For instance, you could have a playbook the takes care of setting up the
database, another that will set the OS level stuff (e.g. ssh keys, firewalling,
…), another one that takes care of deploying your web application, etc… When
needed, You can use all the playbooks at once with
site.yml, or just focus on
a specific problem running the appropriate playbook (no need to run the ssh-key
setup if you’re just deploying the latest version of your web application).
The shebang line at the top of the file (
#!/usr/bin/env ansible-playbook) will
make the playbook directly executable (adjust
ansible-playbook path and
+x the playbook file).
When I started using Ansible, I cumulated several antipatterns at the same time: trying to emcompass all my infrastructure in a single inventory containing per-host fine grained variables, used in a single playbook, without using any role.
While this sounds feasible, it is doomed to failure unless you manage a very small infrastructure. Let’s zoom in briefly on each mistake.
Trying to encompass all your infrastructure in one playbook
Is is tempting to aim for a one-liner that will magically deploy all your infrastructure in one shot. This gives you some bragging rights at your next meetup, and feels like the ultimate sysadmin masterpiece.

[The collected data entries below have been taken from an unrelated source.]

-- ==== Sys2Proof/Machine/VideoEncode.lean ====
section
/-!
DEFINITION. The encode engines and packetisers (chapter Video Encoding and Rate Control, R377 to R401): contexts, frames,
rate control, regions of interest, packets, migration and engine loss. What coding a row gives comes with the commands.
-/

namespace Sys2Proof.Machine

def State.encCtx? (s : State) (o : Nat) : Option EncCtx := nget s.ven.ctx o
def State.setEncCtx (s : State) (o : Nat) (x : EncCtx) : State :=
  { s with ven := { s.ven with ctx := nput s.ven.ctx o x } }
def State.modEncCtx (s : State) (o : Nat) (f : EncCtx → EncCtx) : State :=
  { s with ven := { s.ven with ctx := nmodify s.ven.ctx o f } }
def State.setEncFrame (s : State) (e : Nat) (x : Option EngineFrame) : State :=
  { s with ven := { s.ven with frame := nset s.ven.frame e x } }

def State.vcodec (s : State) (o : Nat) : Nat := s.attr tyOutput o 0x900 1
def State.tlayers (s : State) (o : Nat) : Nat := s.attr tyOutput o 0x904 1
def State.qMin (s : State) (o : Nat) : Nat := byteN ((s.attr? tyOutput o 0x909).getD [10, 51]) 0
def State.qMax (s : State) (o : Nat) : Nat := byteN ((s.attr? tyOutput o 0x909).getD [10, 51]) 1
def State.carrierQueue (s : State) (o : Nat) : Nat := streamQueue (s.attr tyOutput o 0x601 0)

/-- The coding block's side, the blocks of a row and the rows of a spatial layer (R378). -/
def State.blockSide (s : State) (o : Nat) : Nat := if s.vcodec o = 1 then 16 else 64
def State.rowBlocks (s : State) (o i : Nat) : Nat := cdiv (s.layerW o i) (s.blockSide o)
def State.layerRows (s : State) (o i : Nat) : Nat := cdiv (s.layerH o i) (s.blockSide o)

/-! ### Rate control (R386 to R388) -/

/-- The rate of a spatial layer in bits per second, by SHARE. -/
def State.layerRate (s : State) (o i : Nat) : Nat :=
  let share := (s.attr? tyOutput o 0x90C).getD ([[100, 0, 0], [30, 70, 0], [15, 30, 55]].getD (s.slayers o - 1) [100, 0, 0])
  s.attr tyOutput o 0x906 1500 * 10 * byteN share i

/-- The buffer size B in bytes. -/
def State.bufSizeOf (s : State) (o i : Nat) : Nat := s.layerRate o i * s.attr tyOutput o 0x907 1000 / 8000

/-- The weight of a temporal layer in per cent. -/
def tWeight (tl t : Nat) : Nat := ([[100], [133, 67], [160, 120, 60]].getD (tl - 1) [100]).getD t 100

/-- The temporal layer of position `k` (R384). -/
def tLayerOf (tl k : Nat) : Nat :=
  match tl with
  | 2 => k % 2
  | 3 => [0, 2, 1, 2].getD (k % 4) 0
  | _ => 0

/-- Bounds, in 2^-64, of 2^(a / b), for the complexity of R386. -/
def pow2Bounds (a : Int) (b : Nat) : Nat × Nat :=
  let up := 2 ^ a.toNat
  let down := 2 ^ (-a).toNat
  let lo := searchUp (fun k => decide (k ^ b * down ≤ 2 ^ (64 * b) * up)) 96 0
  (lo, lo + 1)

/-- Bounds of a frame's complexity N (R386). -/
def CodedFrame.complexity (c : CodedFrame) : Nat × Nat :=
  let n := max 1 c.qNum
  let p := pow2Bounds ((c.qSum : Int) - 32 * n) (6 * n)
  (c.bytes * p.1, c.bytes * p.2)

/-- A byte count times the ratio `num / den`, the ratio held between one half and two. -/
def clampRatio (q num den : Nat) : Nat :=
  let d := max 1 den
  max (q / 2) (min (2 * q) (q * num / d))

/-- The base of a frame that is no key picture (R386): Q × w × k truncated; k is 1 while no frame of the layer stands
since the last key picture (DEDUCED, log 47). Where the bounds of k leave two whole numbers, either (free value). -/
def State.baseOf (s : State) (o i t : Nat) (rc : RateCtl) : Nat × State :=
  let num := s.layerRate o i * tWeight (s.tlayers o) t
  let den := 8 * s.surfFps o * 100
  let since := ngetD [] rc.since t
  if s.attr tyOutput o 0x905 0 = 0 ∨ since = [] then (num / max 1 den, s)
  else
    let last := ((nget rc.last t).getD {}).complexity
    let all := since.map CodedFrame.complexity
    let m := since.length
    let lo := clampRatio num (last.1 * m) (all.map (·.2)).sum / max 1 den
    let hi := clampRatio num (last.2 * m) (all.map (·.1)).sum / max 1 den
    let k := s.draw 1
    if lo = hi then (lo, s) else (if k.1 = 0 then lo else hi, k.2)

However, it has many drawbacks:
it will be slow: do you really want to run a playbook over dozens of more tasks or roles, just to change an entry in
/etc/hosts? Yes, there are workaround for this, but it will require some command line magic, a lot of thinking.

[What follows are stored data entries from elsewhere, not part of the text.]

/-- A request arrives: its bursts go to their channels' queues, or stall before them; one that is refused is answered in its
turn with an error and poisoned data (R410 to R412). -/
def State.memRequest (s : State) (source : BitVec 16) (addr len : Nat) (data : Option Bytes) (faults : List BurstFault) : State :=
  let ok := s.memRight source addr len
  let us := burstsOf addr len
  let r : MemReq := { id := s.mct.nextReq, source := source.toNat, addr := addr, len := len, refused := !ok, left := if ok then us else [] }
  let s1 : State := { s with mct := { s.mct with
    reqs := s.mct.reqs ++ [r], nextReq := s.mct.nextReq + 1, answers := []
    stalled := s.mct.stalled ++ if ok then us.map (s.entryOf source addr len data faults) else [] } }
  let s2 := if ok then s1.admitStalled else (s1.logBurst (addr / 64) 0 source.toNat).flag .mctErr 0 0 4
  State.answerReqs s2.mct.reqs.length s2

/-- A write to MCT_CFG: PD_US at most 1,000,000, SCRUB_H not 0. -/
def State.writeMctCfg (s : State) (v : W32) : Res State := do
  refuseIf (decide (1000000 < fld v 0 20 ∨ fld v 20 8 = 0)) stBadValue
  return s.storeRw .mctCfg 0 0 v

/-! ### The meanings -/

/-- A read arrives (R403, R410, R416, R417), and the channels make their next grants. -/
def execMemoryRead (source : BitVec 16) (addr len : Nat) (faults : List BurstFault) (grants : List (Fin 48)) (s : State) : Out :=
  .next (if s.memUp && decide (0 < len) then (s.memRequest source addr len none faults).channelGrants grants else s)

/-- A write arrives (R403, R410), and the channels make their next grants. -/
def execMemoryWrite (source : BitVec 16) (addr : Nat) (data : Bytes) (faults : List BurstFault) (grants : List (Fin 48))
    (s : State) : Out :=
  .next (if s.memUp && decide (data ≠ []) then (s.memRequest source addr data.length (some data) faults).channelGrants grants else s)

/-- Per-bank refresh (R413): an open row of the bank is closed; a powered-down device is woken for it (R419). -/
def execRefresh (channel : Fin 48) (bank : Fin 16) (s : State) : Out :=
  .next (if s.memUp then
      s.awhile (channel / 4) fun s => { s with mct := { s.mct with
        openRows := ndel s.mct.openRows (channel * 16 + bank) } }
    else s)

/-- The modes with periodic retraining (R414, R58). -/
def State.retrains (s : State) : Bool :=
  match s.m.mode with
  | .linkUp | .service | .degraded | .maintain | .diagnostic | .recovery => true
  | _ => false

/-- A retraining visit (R414, R415): `read` and `write` are the eye margins it measures, in mV. -/
def execRetrainVisit (read write : BitVec 8) (s : State) : Out :=
  if s.retrains && s.memUp then
    let ch := s.rfld .mctRetrain 0 0 0 6
    let s0 := match s.mct.visitAt with
      | some v => s.reach (v + 2083333)
      | none => s
    let visit (s : State) : State :=
      let s1 : State := { s with mct := { s.mct with
        openRows := s.mct.openRows.filter fun e => decide (e.1 / 16 ≠ ch) } }
      let s2 := ((s1.rsetFld .mctChStatus 0 ch 4 8 read.toNat).rsetFld .mctChStatus 0 ch 12 8 write.toNat).cinc .mctCnt 0 9
      let start := ngetD (0, 0) s2.mct.startMargin ch
      if 2 * read.toNat < start.1 ∨ 2 * write.toNat < start.2 then
        let s3 := s2.rbit .mctErr 0 0 3
        s3.raise 0x0B 0 0 ([4, 1, 0, 0] ++ beBytes 4 (s3.errStatus 4 1).toNat)
      else s2
    let s4 := s0.awhile (ch / 4) visit
    let s5 := s4.rsetFld .mctRetrain 0 0 0 6 ((ch + 1) % 48)
    let s6 := if ch = 47 then s5.rsetFld .mctRetrain 0 0 16 16 (s5.rfld .mctRetrain 0 0 16 16 + 1) else s5
    .next { s6 with mct := { s6.mct with visitAt := some s0.t } }
  else .next s

/-- One step of the patrol scrub on a channel (R418): a bulk request for the channel's next burst, and the channels make their
next grants. A channel that is powered down, or that still has the step
before in its queue, or no place in it, is skipped. -/
def execScrubStep (channel : Fin 48) (step : ScrubRead) (s : State) : Out :=
  let q := s.chQueue channel
  .next (if s.memUp && decide (s.rfld .mctCfg 0 0 28 1 = 1 ∧ s.rfld .mctChStatus 0 channel 0 2 = 0 ∧ q.length < 32) &&
      !(q.any fun e => decide (e.kind = .scrub)) then
      let u := channelBurst channel (ngetD 0 s.mct.scrubAt channel % channelBursts)
      State.channelGrants (s.setChQueue channel (q ++ [{
        req := 0, source := 0, kind := .scrub, latency := false, burst := u, lo := 64 * u, len := 64, data := [], fault := step.fault }]))
        step.grants
    else s)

it mixes bananas and apples: you should strive for separation of concerns in your playbooks if you want be able to read them (and, as a consequence, maintain them).
As a consequence, your infrastructure code will be unnecessary hard to test and maintain.
Per-host fine grained variables
This is a corolary of the previous antipattern: when you try to encompass your whole infrastructure, you start to think, inheritance, variables overriding and refining.
And while doing this, you add considerable complexity to your
inventories. It is very hard to track down variables definitions when
you overrides them in
hosts_vars/machine, role defaults, …
Now this can get even worse when you use the
Ansible configuration setting: it introduces more confusion, and makes
your Ansible work potentially unshareable with people using
hash_behaviour: replace. Since I am
on this one, it is time to make some apologies. Sorry folks. Michael
DeHaan did not like it, and he was right.
A single playbook relates to the first Sin again, but also applies to more focused playbooks where you only deploy one thing. Splitting your playbooks between various logically related roles will fasten your deployments. Again, why running ssh key distribution, storage cluster deployment, web stack, middlewares and application when you just change the color of a button in your web app ?
Split your playbook in related parts that reflects your stack architecture. They will be faster and easier to use.
No roles (tasks only)
Well, this is obvious. Even if you don’t want to share, make roles and strive for code reuse. Reused code will save you time of course, but it is also battle tested since it is used more frequently.
Tasks-only playbook can be used for a quick hit and run, solving a transient problem that doesn’t offer any code reuse opportunities.
I also try to avoid tasks along roles in playbooks: this hurts the abstraction level you manage to build using roles. When thinking in terms of roles, you don’t need to think about the nitty gritty details of the roles when reading your playbooks. If your roles are thouroughly tested, you can read your infrastructure in seconds. Add tasks to the mix, and you loose this superpower.